SLES: Safe Distributional-Reinforcement-Learning-Enabled Systems: Theories, Algorithms, Experiments

We would like to acknowledge the support from NSF CISE: "Collaborative Research: SLES: Safe Distributional-Reinforcement-Learning-Enabled Systems: Theories, Algorithms, Experiments". This project involves the following institutions: University of Michigan (lead institution), Arizona State University, The Ohio State University.

Overview: Reinforcement learning (RL), with its success in gaming and robotics, has been widely viewed as one of the most important technologies for next-generation, learning-enabled systems such as 6G, autonomous driving, digital healthcare, and smart cities. However, despite the significant advances over the last few decades, a major obstacle in applying RL in practice is the lack of ``safety guarantees such as robustness, resilience to tail risks, operational constraints, fairness, etc. This is because the traditional RL only aims at maximizing cumulative reward.
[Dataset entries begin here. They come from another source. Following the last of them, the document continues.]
-- ==== Sys2Proof/Machine/Supply.lean ====
section
/-! DEFINITION. The fast droop alert, telemetry, energy estimates and temperatures (R441 to R447). -/

namespace Sys2Proof.Machine

/-! ### The fast droop alert (R441, R442) -/

/-- Every region takes the frequency its state asks for, at once. -/
def retimeAll (s : State) : State := (List.range 512).foldl retime s

/-- FDA_ASSERT: a pin asserts; with the first the OR asserts and every region runs at its floor (R441). -/
def execFdaAssert (g : Fin 16) (s : State) : Res :=
  if bit s.power.fda g.val then .next s
  else
    let first := s.power.fda == 0
    let s := modPower s fun p => { p with fda := p.fda ||| 2 ^ g.val }
    if first then
      .next (retimeAll ((modPower s fun p => { p with fdaAt := some s.fab, fdaLong := false }).bump pwrFdaCntAt))
    else .next s

/-- Reference edges at which the OR of the alert that stands has been asserted (R441). -/
def fdaEdges (s : State) : Nat := match s.power.fdaAt with | some t => refEdges t s.fab | none => 0

/-- FDA_DEASSERT: a pin deasserts; 100 ns after the last each region begins its return (R441). -/
def execFdaDeassert (g : Fin 16) (s : State) : Res :=
  if bit s.power.fda g.val then
    let s := modPower s fun p => { p with fda := p.fda ^^^ 2 ^ g.val }
    if s.power.fda = 0 then
      let s := s.bumpBy pwrFdaTimeCntAt (fdaEdges s)
      let s := modPower s fun p => { p with fdaAt := none, fdaOff := some s.fab, fdaLong := false }
      .next ((List.range 512).foldl (fun s r => retimeAt s r (s.fab + 200)) s)
    else .next s
  else .next s

/-- FDA_LONG: the alert has stood for more than 1 ms (R442). -/
def execFdaLong (s : State) : Res :=
  match s.power.fdaAt with
  | none => .next s
  | some t =>
    if s.power.fdaLong then .next s
    else .next ((modPower (advFab s (t + 2000001)) fun p => { p with fdaLong := true }).bump pwrFdaLongCntAt)

/-! ### Telemetry (R443) -/

/-- Devices of R436: 0 to 15 the VCORE groups, then one for each other domain in the order of R435. -/
def deviceDomain (dev : Nat) : Nat := if dev < 16 then 0 else dev - 15

/-- Number of devices. -/
def devices : Nat := 22

/-- The last reading of a device: mV, mA, working phases, misses in a row. -/
def lastReading (s : State) (dev : Nat) : Nat × Nat × Nat × Nat :=
  ((s.power.readings.find? fun r => r.1 == dev).map (·.2)).getD (0, 0, 0, 0)

/-- A device answers, or keeps its last reading and is missed once more (R443). -/
def takeReading (s : State) (readings : List Reading) (dev : Nat) : State :=
  let old := lastReading s dev
  match readings.find? fun r => r.dev == dev with
  | some { answer := some (mv, ma), phases := k, .. } =>
    modPower s fun p => { p with readings := putAt p.readings dev (mv, ma, k, 0) }
  | _ => (modPower s fun p => { p with readings := putAt p.readings dev (old.1, old.2.1, old.2.2.1, old.2.2.2 + 1) }).bump pwrTelemErrCntAt

/-- Has some device missed 10 reads in a row: PWR_STAT.STALE (R443)? -/
def stale (s : State) : Bool := s.power.readings.any fun r => 10 ≤ r.2.2.2.2

/-- The devices of a domain. -/
def domainDevices (d : Nat) : List Nat := (List.range devices).filter fun dev => deviceDomain dev == d

/-- Voltage of a domain in mV: the mean of its devices' (DESIGN CHOICE, log entry 63). -/
def domainMv (s : State) (d : Nat) : Nat :=
  ((domainDevices d).map fun k => (lastReading s k).1).sum / (domainDevices d).length

/-- Current of a domain in mA. -/
def domainMa (s : State) (d : Nat) : Nat := ((domainDevices d).map fun k => (lastReading s k).2.1).sum

/-- Power of a domain in mW. -/
def domainMw (s : State) (d : Nat) : Nat :=
  ((domainDevices d).map fun k => (lastReading s k).1 * (lastReading s k).2.1).sum / 1000

/-- PWR_DOMd (R460). -/
def domWord (s : State) (d : Nat) : Nat :=
  min (domainMw s d / 1000) 65535 * 2 ^ 48 + min (domainMa s d / 1000) 65535 * 2 ^ 32 + domainMv s d % 65536

/-- Panel power in mW. -/
def panelMw (s : State) : Nat := ((List.range 7).map (domainMw s)).sum

/-- Working VCORE phases (R437). -/
def workingPhases (s : State) : Nat := ((List.range 16).map fun g => (lastReading s g).2.2.1).sum

/-- PWR_PHASES (R460). -/
def phasesWord (s : State) : Nat :=
  ((List.range 16).map fun g => if (lastReading s g).2.2.1 < 30 then 2 ^ (16 + g) else 0).sum + min (workingPhases s) 511

/-! ### Calibration and the division of energy (R444, R456) -/

/-- Estimates of the interval in µJ: a compute die's, a stack's, an edge die's. -/
def dieEst (s : State) (d : Nat) : Nat := (s.die d).microJ
/-- The manager's estimate of a stack, from its router's request count. -/
def stackEst (s : State) (n : Nat) : Nat := Config.stackMicroJ n (s.mr n).requests
/-- The manager's estimate of an edge die, from its ports' states. -/
def edgeEst (s : State) (e : Nat) : Nat :=
  Config.edgeMicroJ e ((List.range 4).countP fun p => (s.port (4 * e + p)).state == 2)

/-- An estimate calibrated by the measured energy of its domain: est × measured ÷ sum of the estimates (R444). -/
def calibrate (measured est total : Nat) : Nat := if total = 0 then 0 else est * measured / total

/-- Calibrated powers of the interval in mW, which are energies in µJ per millisecond: every compute die, stack and edge die
takes its own. -/
def calibrateAll (s : State) : State :=
  let core := domainMw s 0
  let mem := domainMw s 1 + domainMw s 2 + domainMw s 3
  let io := domainMw s 4
  let dt := ((List.range 256).map (dieEst s)).sum
  let mt := ((List.range 128).map (stackEst s)).sum
  let et := ((List.range 16).map (edgeEst s)).sum
  let t := s
  let s := (List.range 256).foldl (fun s d => s.modDie d fun x => { x with powerMw := calibrate core (dieEst t d) dt, microJ := 0 }) s
  let s := (List.range 128).foldl (fun s n => s.modMr n fun x => { x with powerMw := calibrate mem (stackEst t n) mt, requests := 0 }) s
  (List.range 16).foldl (fun s e => s.modEdge e fun x => { x with powerMw := calibrate io (edgeEst t e) et }) s

/-- Calibrated energy of a quarter's dies, stacks and edge dies. -/
def quarterMw (s : State) (q : Nat) : Nat :=
  ((quarterDies q).map fun d => (s.die d).powerMw).sum + ((quarterStacks q).map fun n => (s.mr n).powerMw).sum
    + ((quarterEdges q).map fun e => (s.edge e).powerMw).sum

/-- Energy of the quarters below q in µJ: theirs of what the domains but VAUX and VAON took, in proportion to the calibrated
estimates, and theirs of the managers', in equal parts (R456; DESIGN CHOICE, log entry 64). -/
def energyBelow (s : State) (total mgr q : Nat) : Nat :=
  let all := ((List.range 4).map (quarterMw s)).sum
  let part := if all = 0 then total * q / 4 else total * ((List.range q).map (quarterMw s)).sum / all
  part + mgr * q / 4

/-- The energy of an interval is divided among the quarters; the shares add up to it (R456). -/
def divideEnergy (s : State) : State :=
  let mgr := domainMw s 5 + domainMw s 6
  let total := panelMw s - mgr
  let t := s
  (List.range 4).foldl (fun s q =>
    let e := energyBelow t total mgr (q + 1) - energyBelow t total mgr q
    let a := match partOf s q with | some p => pwrEnergyAt (partQ p) | none => pwrEnergyFreeAt
    s.setReg a ((s.reg a + e) % 2 ^ 64)) s

/-- PWR_PANEL after a read at instant t: the mean of a second is taken at its end (R460). -/
def notePanel (s : State) (t : Nat) : State :=
  let w := panelMw s / 1000
  let s := s.modMgr fun m => { m with secPower := m.secPower + w, secSamples := m.secSamples + 1 }
  let s := s.setField pwrPanelAt 15 0 (min w 65535)
  if t % 1000000000 = 0 then
    let avg := s.mgr.secPower / s.mgr.secSamples
    (s.setField pwrPanelAt 47 32 (min avg 65535)).modMgr fun m => { m with secPower := 0, secSamples := 0 }
  else s

/-- The next whole millisecond at which the manager reads: the one that has just begun, when it has not been read (R443). -/
def nextMilli (s : State) : Nat :=
  let n := mgrNs s / 1000000 * 1000000
  if s.mgr.telNs < n then n else n + 1000000

/-- TELEMETRY_READ: at each whole millisecond the manager reads every device, updates the registers, calibrates the estimates
and divides the energy (R443, R444, R456). -/
def execTelemetryRead (readings : List Reading) (s : State) : Res :=
  if (activeMgr s).isSome ∧ 3 < s.mgr.step then
    let t := nextMilli s
    let s := (advMgr s t).modMgr fun m => { m with telNs := t }
    let s := (List.range devices).foldl (fun s d => takeReading s readings d) s
    let s := (List.range 7).foldl (fun s d => s.setReg (pwrDomAt d) (domWord s d)) s
    let s := s.setReg pwrPhasesAt (phasesWord s)
    let s := notePanel (modPower s fun p => { p with coreMw := domainMw s 0, otherMw := panelMw s - domainMw s 0 }) t
    .next (divideEnergy (calibrateAll s))
  else .next s

/-- DIE_ENERGY_LATCH: a die latches its estimate of the interval that has ended (R444, R461). -/
def execDieEnergyLatch (d : DieId) (microJ : Nat) (s : State) : Res :=
  if bit s.power.good 0 then
    let frame := match (partOf s (dieQuarter d)).filter (·.tick) with | some p => frameIndex p - 1 | none => 0
    let s := s.modDie d fun x => { x with microJ := x.microJ + microJ }
    let s := s.setReg (pwrDieEstAt d) ((s.reg (pwrDieEstAt d) + microJ) % 2 ^ 64)
    .next (s.setReg (pwrDieFrameAt d) (frame % 2 ^ 32 * 2 ^ 32 + microJ % 2 ^ 32))
  else .next s

/-! ### Temperatures (R204, R445 to R447) -/

/-- CUR and MAX of THM_DIE_TEMP or MR_TEMP. -/
def noteTemp (s : State) (a c : Nat) : State := (s.setField a 7 0 c).setField a 23 16 (max (s.regField a 23 16) c)

/-- DIE_TEMP_SAMPLE: a compute die's reading; it trips at 110 °C, and the trip clears below 100 °C at the next edge of its
partition, or at once when none ticks (R445, R446). -/
def execDieTempSample (d : DieId) (celsius : Fin 256) (s : State) : Res :=
  if bit s.power.good 0 then
    let s := noteTemp s (thmDieTempAt d) celsius
    if 110 ≤ celsius.val ∧ (s.die d).tripped = false then
      let s := ((s.modDie d fun x => { x with tripped := true }).setField (thmDieTempAt d) 24 24 1).bump (thmTripCntAt d)
      .next (retime (retime s (2 * d)) (2 * d + 1))
    else if celsius.val < 100 ∧ (s.die d).tripped = true ∧ ((partOf s (dieQuarter d)).filter (·.tick)).isNone = true then
      .next (untripDie s d)
    else .next s
  else .next s

/-- MR_TEMP_SAMPLE: a stack's reading: refresh doubles above 85 °C, the router trips at 100 °C until below 90 °C (R204,
R446). -/
def execMrTempSample (st : StackId) (celsius : Fin 256) (s : State) : Res :=
  if bit s.power.good 1 then
    let s := (noteTemp s (mrTempAt st) celsius).setField (mrTempAt st) 24 24 (b2n (decide (85 < celsius.val)))
    if 100 ≤ celsius.val ∧ (s.mr st).tripped = false then
      .next ((s.modMr st fun x => { x with tripped := true }).bump (mrThmTripCntAt st))
    else if celsius.val < 90 then .next (s.modMr st fun x => { x with tripped := false })
    else .next s
  else .next s

/-- An edge die is withdrawn in service: its ports are lost, its router stops, a manager on it stands down (R373, R446). -/
def withdrawEdge (s : State) (e : Nat) : State :=
  let s := s.modEdge e fun x => { x with state := 2 }
  let s := (List.range 4).foldl (fun s p => if linkRuns s (4 * e + p) then loseLink s (4 * e + p) else s) s
  let s := stopRouter s (edgeSite e)
  let s := (List.range 4).foldl (fun s q => if controllerEdge q = e then s.modQtr q fun x => { x with pcieUp := false } else s) s
  let lose (s : State) (b : Bool) : State :=
    if managerEdge b = e then
      let s := s.setInst b { s.inst b with down := true }
      if s.mgr.active = some b then
        s.modMgr fun m => { m with active := if (s.inst (!b)).booted && !(s.inst (!b)).down then some (!b) else none, solo := true }
      else s
    else s
  newGeneration (lose (lose s false) true)

/-- EDGE_TEMP_SAMPLE: the manager's reading of an edge die; at 110 °C the die counts as withdrawn (R445, R446). -/
def execEdgeTempSample (e : EdgeId) (celsius : Fin 256) (s : State) : Res :=
  if (activeMgr s).isSome then
    let s := s.modEdge e fun x => { x with celsius := celsius }
    .next (if 110 ≤ celsius.val ∧ (s.edge e).state ≠ 2 then withdrawEdge s e else s)
  else .next s

/-- A sensor's reading in 1/128 °C as THM_COOLANT holds it: whole °C, rounded down, none below 0 (R460, R500; DESIGN CHOICE, log
entry 154). -/
def coolantByte (v : Int) : Nat := min (v / 128).toNat 255

/-- Where the outlet's last reading lies more than 2 °C below the inlet's, the higher of the two (R447). -/
def outletBelow (p : Power) : Option Int :=
  match p.inletRead, p.outletRead with
  | some i, some o => if o + 256 < i then some (max i o) else none
  | _, _ => none

/-- COOLANT_READ: the manager's reading of the inlet and outlet sensors, each a two's-complement number of 1/128 °C (R445, R447,
R500). -/
def execCoolantRead (inlet outlet : Option (BitVec 16)) (s : State) : Res :=
  if (activeMgr s).isSome then
    let s := match outlet with
      | some v => modPower (s.setField thmCoolantAt 7 0 (coolantByte v.toInt)) fun p => { p with outletRead := some v.toInt }
      | none => s
    let s := match inlet with
      | some v =>
        let s := s.setField thmCoolantAt 15 8 (coolantByte v.toInt)
        let s := (s.setField thmStatAt 7 7 0).setField thmStatAt 6 6 (b2n (decide (v.toInt < 2560 ∨ 5760 < v.toInt)))
        modPower s fun p => { p with inletAt := s.fab, inletRead := some v.toInt }
      | none => s
    let s := s.setField thmStatAt 5 5 (b2n (outletBelow s.power).isSome)
    .next (modPower s fun p => { p with inlet := if s.regField thmStatAt 7 7 = 1 then 5760 else (outletBelow p).getD (p.inletRead.getD p.inlet) })
  else .next s

/-- INLET_LOST: 100 ms have passed without an inlet reading; the model takes 45 °C (R447). -/
def execInletLost (s : State) : Res :=
  if (activeMgr s).isSome ∧ s.regField thmStatAt 7 7 = 0 then
    let s := advFab s (s.power.inletAt + 200000000)
    .next (modPower ((s.setField thmStatAt 7 7 1).bump thmInletLostCntAt) fun p => { p with inlet := 5760 })
  else .next s

end Sys2Proof.Machine
end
While it is possible to add penalties to rewards in a traditional RL algorithm to discourage unsafe actions, many safety constraints, such as chance constraints, cannot be simply treated as penalties.  This project will develop foundational research for safe RL-enabled systems based on Distributional Reinforcement Learning (DRL), which learns the optimal policy from the value distribution instead of from its mean. 

Mathematically, this project considers a risk-sensitive constrained distributional reinforcement learning (CDRL) formulation where policy safety concerns solving the problem, exploration safety concerns the safety when learning the safe policy, and environmental safety concerns model misspecification and nonstationarity when solving the problem during both learning and implementation.

Thrust 1: Foundation of CDRL

Lead: PI Yu

This thrust aims to establish theoretical foundations of CDRL and focuses on policy and environmental safety. Having full information on reward distribution provides a unified framework for handling a variety of risk measures. However, the fundamental properties of this risk-sensitive DRL framework have yet to be fully understood. For example, what safety and risk guarantees can DRL provide, beyond the traditional RL? How can we guarantee global convergence under DRL and what is the fundamental iteration/sample complexity (i.e., the minimum number of iterations/samples required for learning the optimal policy)?

Thrust 2: Online CDRL

Lead: PI Ying

Our focus in Thrust 1 is to learn a safe policy using DRL under a variety of risk measures and constraint types. Since reinforcement learning is an iterative process where an agent interacts with an environment, takes actions, and receives signals of rewards, penalties and constraint violations, an equally important consideration of safe RL-enabled systems is the safety during the learning. In other words, we need to safely learn a safe policy. Therefore, this thrust devotes to safe online learning and decision-making under CDRL, i.e., the safety when learning the safe policy. 

Thrust 3: Physics-Enhanced CDRL

Lead: PI Liu

This thrust focuses on embedding physics in CDRL to improve the policy, exploration, and environmental safety studied in Thrusts 1 and 2. One unique contribution of this thrust is to augment the CDRL with physics and knowledge for enhanced predictive power and risk awareness, especially in unseen and unknown scenarios. This thrust will develop methods to embed physics into end-to-end learning, including augmenting input data, augmenting learning models, and argument loss functions.

Thrust 4: Validation and Experiments

Lead: PI Zhang

This thrust thoroughly evaluates the proposed CDRL framework using autonomous drones in three different missions: 1) environment monitoring, 2) tracking moving objects, 3) payload delivery. A set of risk factors will be identified to evaluate the performance of the CDRL when 1) the environment remains consistent between training and testing (policy safety), 2) there are dynamic changes in the environments (exploration safety), and 3) obstacles and disturbances exist in the environment (environmental safety). We will start with high-fidelity simulation to collect training data and evaluate the CDRL performance before implementing the CDRL in quadrotors for experiments.